|
Hoe een Mediane zenuwblokkade uitvoeren |
meer anesthesie |
Het onderstaande is de letterlijke vertaling van de online versie van de
Merck Manual, professional version.
Lees meer over de Merck Manuals.
Wat is een Mediane zenuwblokkade
Een mediane zenuwblokkade, uitgevoerd bij de pols, verdooft het volaire (m.b.t. de handpalm) oppervlak van de thenar handhelft
(van de duim tot de radiale helft van de ringvinger) en de dorsale (achterkant) oppervlakken van de corresponderende vingertoppen, met uitzondering van de duim.
Een blokkade van de nervus medianus kan worden uitgevoerd met behulp van anatomische herkenningspunten of ultrasonografische geleiding.

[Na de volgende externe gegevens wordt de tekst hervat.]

-- ==== Sys2Proof/Tests/Slice0.lean ====
section
/-! SUPPORT. Small tests: the ill-formed commands that the check refuses, one command each on a small state, and for each
statement with hypotheses concrete states that meet them. -/

namespace Sys2Proof.Tests

open Sys2Proof.Machine

set_option Elab.async false

/-! ## Ill-formed commands are refused -/

theorem test_unknownCommand_needs_code_6_or_7 : Instr.wellFormed (.unknownCommand 0 5#3) = false := by decide

theorem test_enableWindow_needs_ENABLE_1 : Instr.wellFormed (.enableWindow 0x40#32) = false := by decide

theorem test_disableWindow_needs_ENABLE_0 : Instr.wellFormed (.disableWindow 0x41#32) = false := by decide

theorem test_discardedFrame_is_not_six_bytes : Instr.wellFormed (.discardedFrame [0, 0, 0, 0, 0, 0]) = false := by decide

theorem test_good_commands_are_well_formed :
    ([.unknownCommand 0 6#3, .unknownCommand 7 7#3, .enableWindow 0x41#32, .disableWindow 0x40#32, .discardedFrame [],
      .start 0, .grantDecision] : List Instr).all Instr.wellFormed = true := by decide

theorem test_no_word_spells_a_command : decodeTableWord 32 0 = none := by decide

/-! ## Small states -/

/-- The part with its window ENABLED at 0x800 and N 16. -/
def on : State :=
  { State.reset with mgmt := { State.reset.mgmt with windowState := .enabled, windowBase := 0x800#26, enable := true } }

/-- The part after SOFT_RESET was ordered. -/
def ordered : State := { on with mgmt := { on.mgmt with softWaiting := true } }

/-- A request of a device. -/
def req : DeviceRequest := { direction := .dirIn, holdAddress := false, address := 0x40#26, data := 7#32 }

/-- A clean line: COUNTED, IN, STRICT, STRIDE 1, with these words. -/
def lineWith (count address chain : Word) : ValidLine where
  words :=
    { count := count, address := address, control := 0x54#32, status := 0#32, chain := chain, cookie := 0xC0#32,
      done := 0#32, segments := 0#32 }
  dirty := .fill false
  wbPhase := .none
  serves := .plain
  requested := none

/-- The line of a channel with 2 words to move from 0x100. -/
def line₂ : ValidLine := lineWith 2#32 0x100#32 0#32

/-- A line with DONE dirty. -/
def dirtyLine : ValidLine := { line₂ with dirty := { line₂.dirty with done := true } }

/-- A channel in a state, with a setup of this mode. -/
def channel (mode : Mode) (st : ChanState) (p : Port) (l : Line) : Channel :=
  { Channel.reset with
    ctl := { Controller.reset with state := st, setup := some { mode := mode, direction := .dirIn, track := .strict } }
    port := p
    line := l }

/-- The part with channel 0 so. -/
def with₀ (c : Channel) : State := on.setChan 0 c

/-- Channel 0 COUNTED in a state with line₂ and an IDLE port. -/
def idle₀ (st : ChanState) : State := with₀ (channel .counted st .idle (.valid line₂))

/-- The oldest access in flight belongs to this owner. -/
def awaiting (o : Owner) (k : Kind) (s : State) : State :=
  { s with mport := { s.mport with inflight := [{ owner := o, kind := k, addr := 0x100#26, lanes := 0xF#4, orphan := false }] } }

/-- An UPKEEP claim waits alone. -/
def claiming (k : UpkeepKind) (s : State) : State := { s with arb := { s.arb with upkeep := [{ kind := k, age := 0 }] } }

/-- The fields of a cell. -/
def fields : CellFields :=
  { step := 1#8, saturate := false, evLimit := true, evRange := true, low := 0#32, high := 9#32 }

Ultrasone geleiding vergroot de kans op een succesvolle blokkade van de perifere zenuw en verkleint de kans op complicaties, maar vereist
apparatuur en getraind personeel.
|
|
Indicaties
- letsel of andere chirurgisch behandelde laesie van het volaire oppervlak van de radiale (laterale) handhelft vanaf de duim tot en met de radiale helft van de ringvinger en inclusief de overeenkomstige dorsale vingertopoppervlakken (uitgezonderd de duim)*
- verwijderen van ringen van de wijsvinger, middelvinger of ringvinger
- pijnbestrijding bij hand- of cijferfracturen
* Om de hele handpalm te verdoven, moet ook een ulnaire zenuwblokkade worden uitgevoerd.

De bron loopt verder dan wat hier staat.